• [Directions for this task] If a line contains "refine (runCommand_checked ha ?_ : execRandomRead", it is the last one to write out; begin with the first line of the records and copy each exactly.

• [Information supplied]
/-- Settles O31. -/
theorem securityCommandsComplete : Obligations.SecurityCommandsComplete := by
  refine ⟨?random, ?key, ?challenge, ?token, ?submit, ?porch, ?alarm, ?fuses, ?deed⟩
  case random =>
    intro q s
    dsimp only
    intro ha h4 hmax hmod hr
    refine (runCommand_checked ha ?_ : execRandomRead q s = _)
    simp [h4, hmax, hmod, hr]
  case key =>
    intro q s
    dsimp only
    intro ha hfull hr hup
    have hnv : (random 32 (random 2592 (random 97 (started q s)).2).2).2.nv = (started q s).nv := by
      rw [random_nv, random_nv, random_nv]
    have hup' : storeUp (started q s) = true := (storeUp_congr hnv).symm.trans hup
    refine (runCommand_checked ha ?_ : execKeyGenerate q s = _).trans ?_
    · simp only [firstRefusal_append, firstRefusal_chk, firstRefusal_cons, hfull, hr, hup']
      simp
    · dsimp only
      refine congrArg (answered opKeyGenerate q s) ((storeThen_porch hup _ _).trans ?_)
      rw [callerOf_route]
  case challenge =>
    intro q s ha h0 hlen
    refine (runCommand_checked ha (by simp [h0, hlen]) : execDebugUnlock q s = _).trans ?_
    rw [if_pos h0]
  case token =>
    intro q s
    dsimp only
    intro ha h0 hlen hoff hend hch
    obtain ⟨nonce, t, hch, ht⟩ := hch
    refine (runCommand_checked ha (by simp [h0, hlen, hoff]; simpa using hend) : execDebugUnlock q s = _).trans ?_
    rw [if_neg (by omega), hch, Option.filter_some]
    rw [if_pos (by simpa [challengeOver] using ht)]
    dsimp only
    rw [if_pos h0]
  case submit =>
    intro q s nonce t ha h0 hlen hch
    refine (runCommand_checked ha (by simp [h0, hlen]) : execDebugUnlock q s = _).trans ?_
    rw [if_neg (by omega), hch, Option.filter_some]
    by_cases ht : t + 600 * second ≤ s.ns
    · rw [if_neg (by simpa [challengeOver] using ht), if_pos ht]
    · rw [if_pos (by simpa [challengeOver] using ht), if_neg ht]
      dsimp only
      rw [if_neg (by omega), callerOf_route]
  case porch =>
    intro q s ha
    exact (runCommand_accepted ha : execPorchRead q s = _)
  case alarm =>
    intro q s
    dsimp only
    intro ha hm
    refine (runCommand_checked ha (by simp [hm]) : execPorchAlarmClear q s = _).trans ?_
    dsimp only
    rw [callerOf_route]
    split <;> rfl
  case fuses =>
    intro q s ha
    refine repliesOnly_of_ok (runCommand_accepted ha : execFuseRead q s = _) ?_ (.refl _)
    simp [length_flatMap_const (n := 48)]
  case deed =>
    intro q s ha hfull
    exact (runCommand_checked ha (by simpa using hfull) : execDeedReport q s = _)

theorem length_nvDeviceBytes (d : NvDevice) (now resync : Nat) : (d.bytes now resync).length = 32 := by
  simp [NvDevice.bytes]

theorem resyncDone_onlyDraws (d : Nat) (s : State) : OnlyDraws s (resyncDone d s).2 := by
  unfold resyncDone
  split
  · exact draw_onlyDraws _ _
  · exact .refl _

/-- Settles O32. -/
theorem storeCommandsComplete : Obligations.StoreCommandsComplete := by
  refine ⟨?status, ?read, ?write, ?scrubOn, ?scrubOff, ?bootRead, ?bootWrite, ?log⟩
  case status =>
    intro q s ha
    refine repliesOnly_of_ok (runCommand_accepted ha : execNvStatus q s = _) ?_
      ((resyncDone_onlyDraws _ _).trans (resyncDone_onlyDraws _ _))
    simp [length_nvDeviceBytes]
  case read =>
    intro q obs s
    dsimp only
    intro ha hoff h4 hmax hmod hend hup hlost
    refine (runCommand_checked ha (by simp [hoff, h4, hmax, hmod, hend]) : execNvRead q obs s = _).trans ?_
    have hup' : (readable (started q s) 0 || readable (started q s) 1) = true := by simpa using hup
    dsimp only
    rw [if_neg (by rw [hup']; decide), if_neg (by rw [hlost]; decide)]
  case write =>
    intro q s
    dsimp only
    intro ha hoff hend hup
    refine (runCommand_checked ha ?_ : execNvWrite q s = _).trans ?_
    · simp [hoff]
      simpa using hend
    · rw [storeThen_up hup]
  case scrubOn =>
    intro q s ha h0 hrun
    refine (runCommand_checked ha (by simp [h0, hrun]) : execNvScrub q s = _).trans ?_
    rw [if_pos h0]
  case scrubOff =>
    intro q s ha h0
    refine (runCommand_checked ha (by simp [h0]) : execNvScrub q s = _).trans ?_
    rw [if_neg (by omega)]
  case bootRead =>
    intro q obs s
    dsimp only
    intro ha hup hlost
    refine (runCommand_accepted ha : execBootcfgRead q obs s = _).trans ?_
    have hup' : (readable (started q s) 0 || readable (started q s) 1) = true := by simpa using hup
    dsimp only
    rw [if_neg (by rw [hup']; decide), if_neg (by rw [hlost]; decide)]
  case bootWrite =>
    intro q s
    dsimp only
    intro ha h1 h8 h0 hb1 hb2 hup
    refine (runCommand_checked ha ?_ : execBootcfgWrite q s = _).trans ?_
    · simp [h8]
      exact ⟨by omega, h0, fun h => ⟨by have := (hb1 h).1; omega, (hb1 h).2⟩, fun h => ⟨(hb2 h).1, (hb2 h).2.1⟩,
        fun h => ⟨(hb2 h).2.2.1, (hb2 h).2.2.2.1⟩, fun h => (hb2 h).2.2.2.2.1, fun h => (hb2 h).2.2.2.2.2⟩
    · rw [storeThen_up hup]
  case log =>
    intro q lost s ha h1 h84
    refine ⟨_, _, (runCommand_checked ha (by simp [h84]; omega) : execNvLogRead q lost s = _)⟩

/-- COUNTER_CLEAR names the value, the overflow bit or both (Table 22.18). -/
theorem bit_zero_or_one {n : Nat} (h1 : 1 ≤ n) (h4 : n < 4) : bit n 0 = false → bit n 1 = true := by
  obtain rfl | rfl | rfl : n = 1 ∨ n = 2 ∨ n = 3 := by omega
  all_goals decide

/-- Settles O33. -/
theorem counterCommandsComplete : Obligations.CounterCommandsComplete := by
  refine ⟨?read, ?clear, ?clearAll, ?filter, ?occ, ?host, ?set⟩
  case read =>
    intro q s
    dsimp only
    intro ha hsel
    change execCounterRead q s = _
    unfold execCounterRead
    dsimp only
    rw [runCommand_accepted ha]
    exact answered_checked hsel _ _
  case clear =>
    intro q s
    dsimp only
    intro ha hscope h1 h4 hn hn' hsel
    refine (runCommand_accepted ha : execCounterClear q s = _).trans ?_
    dsimp only
    rw [if_neg hscope, callerOf_route]
    refine answered_checked ?_ _ _
    simp [hsel, h4, hn']
    exact ⟨bit_zero_or_one h1 h4, by omega⟩
  case clearAll =>
    intro q s
    dsimp only
    intro ha hscope h1 h4
    refine (runCommand_accepted ha : execCounterClear q s = _).trans ?_
    dsimp only
    rw [if_pos hscope, callerOf_route]
    refine answered_checked ?_ _ _
    simp [h4]
    exact bit_zero_or_one h1 h4
  case filter =>
    intro q s
    dsimp only
    intro ha h0 h1 hres hle
    exact counterFilterSet_accepted ha h0 h1 hres hle
  case occ =>
    intro q s
    dsimp only
    intro ha h0 h2 h2' h4 h8
    refine (runCommand_checked ha ?_ : execOccThresholdSet q s = _)
    simp [h0, h2', h8]
    omega
  case host =>
    intro q s
    dsimp only
    intro ha h0 hlen h2 h1 h24 h24' hdie
    refine (runCommand_accepted ha : execTelemetryExportSet q s = _).trans ?_
    rw [if_pos h0]
    refine answered_checked ?_ _ _
    simp [hlen, h2, h1, h24', hdie]
    omega
  case set =>
    intro q s
    dsimp only
    intro ha h0 hx
    refine (runCommand_accepted ha : execTelemetryExportSet q s = _).trans ?_
    rw [if_neg (by omega)]
    refine answered_checked ?_ _ _
    simp [h0, hx]

end Sys2Proof.Machine
end

section
/-!
SUPPORT. A well-formed command that the part has no object for: the spare's ring of a pass-through pair.
-/
namespace Sys2Proof.Machine
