-- ==== Sys2Proof/Machine/Matrix.lean ====
section
/-!
DEFINITION. The matrix array (spec/05 R192 to R202; spec/04 R139 to R144, R155, R156; the entries of MWLD, MSTR, MCON, MCLOSE,
MTILE, MSTAT, CBLD): the checks at issue, array order, and what a command computes at its start and writes at its end.
-/

namespace Sys2Proof.Machine

/-! ### Formats (R193) -/

/-- Elements per column of a latched weight type. -/
def weightK (wty : Nat) : Nat := if wty ≤ 4 then 128 else if wty ≤ 8 then 256 else 512

/-- Bytes of a weight row. -/
def weightRow (wty : Nat) : Nat := if wty = 15 then 128 else 256

/-- Beats of an activation row, when the type may stream against the weights; none against a type that R193 gives no row. -/
def beatsOf (wty aty : Nat) (amx : Bool) : Option Nat :=
  if wty = 3 ∨ wty = 4 then (if aty = wty ∧ ¬ amx then some 1 else none)
  else if 5 ≤ wty ∧ wty ≤ 8 then (if 5 ≤ aty ∧ aty ≤ 8 ∧ ¬ amx then some 1 else none)
  else if ¬ (wty = 9 ∨ wty = 14 ∨ wty = 15) then none
  else if aty = 9 then some 1
  else if aty = 14 then (if amx then none else some 1)
  else if 5 ≤ aty ∧ aty ≤ 8 then some 2
  else none

/-- Bits of an element in a row (R139). -/
def elemBits (ty : Nat) : Nat := if ty = 3 ∨ ty = 4 then 16 else if ty = 9 ∨ ty = 14 then 4 else 8

/-- Elements of a row of bytes. -/
def rowCodes (ty n : Nat) (bs : List Byte) : List Nat :=
  let v := ofBytesLE bs
  (List.range n).map fun k => v >>> (elemBits ty * k) % 2 ^ elemBits ty

/-- The value of an element code: a cb2 weight is 16 × sign + magnitude in quarters (R144). -/
def elemVal (ty code : Nat) : FVal :=
  if ty = 15 then .fin (code / 16 = 1 && code % 16 != 0) (code % 16) (-2)
  else fdec (fmtOf (if ty = 14 then 9 else ty)) code

/-- Elements per scale, 0 when the operand is not block-scaled (R140 to R142). -/
def blockLen (ty : Nat) (mx : Bool) : Nat := if ty = 14 ∨ ty = 15 then 16 else if mx then 32 else 0

/-- The scale of element k. -/
def scaleVal (ty : Nat) (mx : Bool) (scales : List Nat) (k : Nat) : FVal :=
  let b := blockLen ty mx
  if b = 0 then .fin false 1 0
  else if b = 16 then ue5m3 ((scales[k / 16]?).getD 0) else e8m0 ((scales[k / 32]?).getD 0)

/-- The eight weights of a cb2 index (R144). -/
def cb2Codes (cb : List Word) (idx : Nat) : List Nat :=
  let e := ((cb[idx / 256]?).getD 0).toNat
  let sgn (j : Nat) : Bool := idx.testBit (j + 1)
  let s7 := (List.range 7).foldl (fun p j => p != sgn j) (idx.testBit 0)
  (List.range 8).map fun j => e >>> (4 * j) % 16 + (if (if j = 7 then s7 else sgn j) then 16 else 0)

/-! ### Chains (R155, R156, R197) -/

/-- An activation row: element codes and scale codes. -/
structure ActRow where
  codes  : List Nat
  scales : List Nat
  deriving DecidableEq, Repr

/-- The terms of a row against a column, in order: exact products, or block terms that are rounded once (R155). A block term whose sum or scaled sum
has no value, ∞ − ∞ or ∞ × 0, is the canonical NaN (R149, R156). [DEDUCED: notes/assumptions/38.md] -/
def terms (aty : Nat) (amx : Bool) (wty : Nat) (wmx : Bool) (a w : ActRow) : List FVal :=
  let prods := (a.codes.zip w.codes).map fun x => (elemVal aty x.1).mul (elemVal wty x.2)
  let ba := blockLen aty amx
  let bw := blockLen wty wmx
  if ba = 0 ∧ bw = 0 then prods
  else
    let b := if ba = 16 ∨ bw = 16 then 16 else 32
    (List.range (prods.length / b)).map fun t =>
      match (prods.drop (b * t)).take b with
      | [] => .fin false 0 0
      | p :: ps =>
        let sum := ps.foldl (FVal.add .rne) p
        f32 <| rneF32 ((sum.mul (scaleVal aty amx a.scales (b * t))).mul (scaleVal wty wmx w.scales (b * t)))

• [Task response]
/-- Settles O31. -/
theorem securityCommandsComplete : Obligations.SecurityCommandsComplete := by
  refine ⟨?random, ?key, ?challenge, ?token, ?submit, ?porch, ?alarm, ?fuses, ?deed⟩
  case random =>
    intro q s
    dsimp only
    intro ha h4 hmax hmod hr
    refine (runCommand_checked ha ?_ : execRandomRead q s = _)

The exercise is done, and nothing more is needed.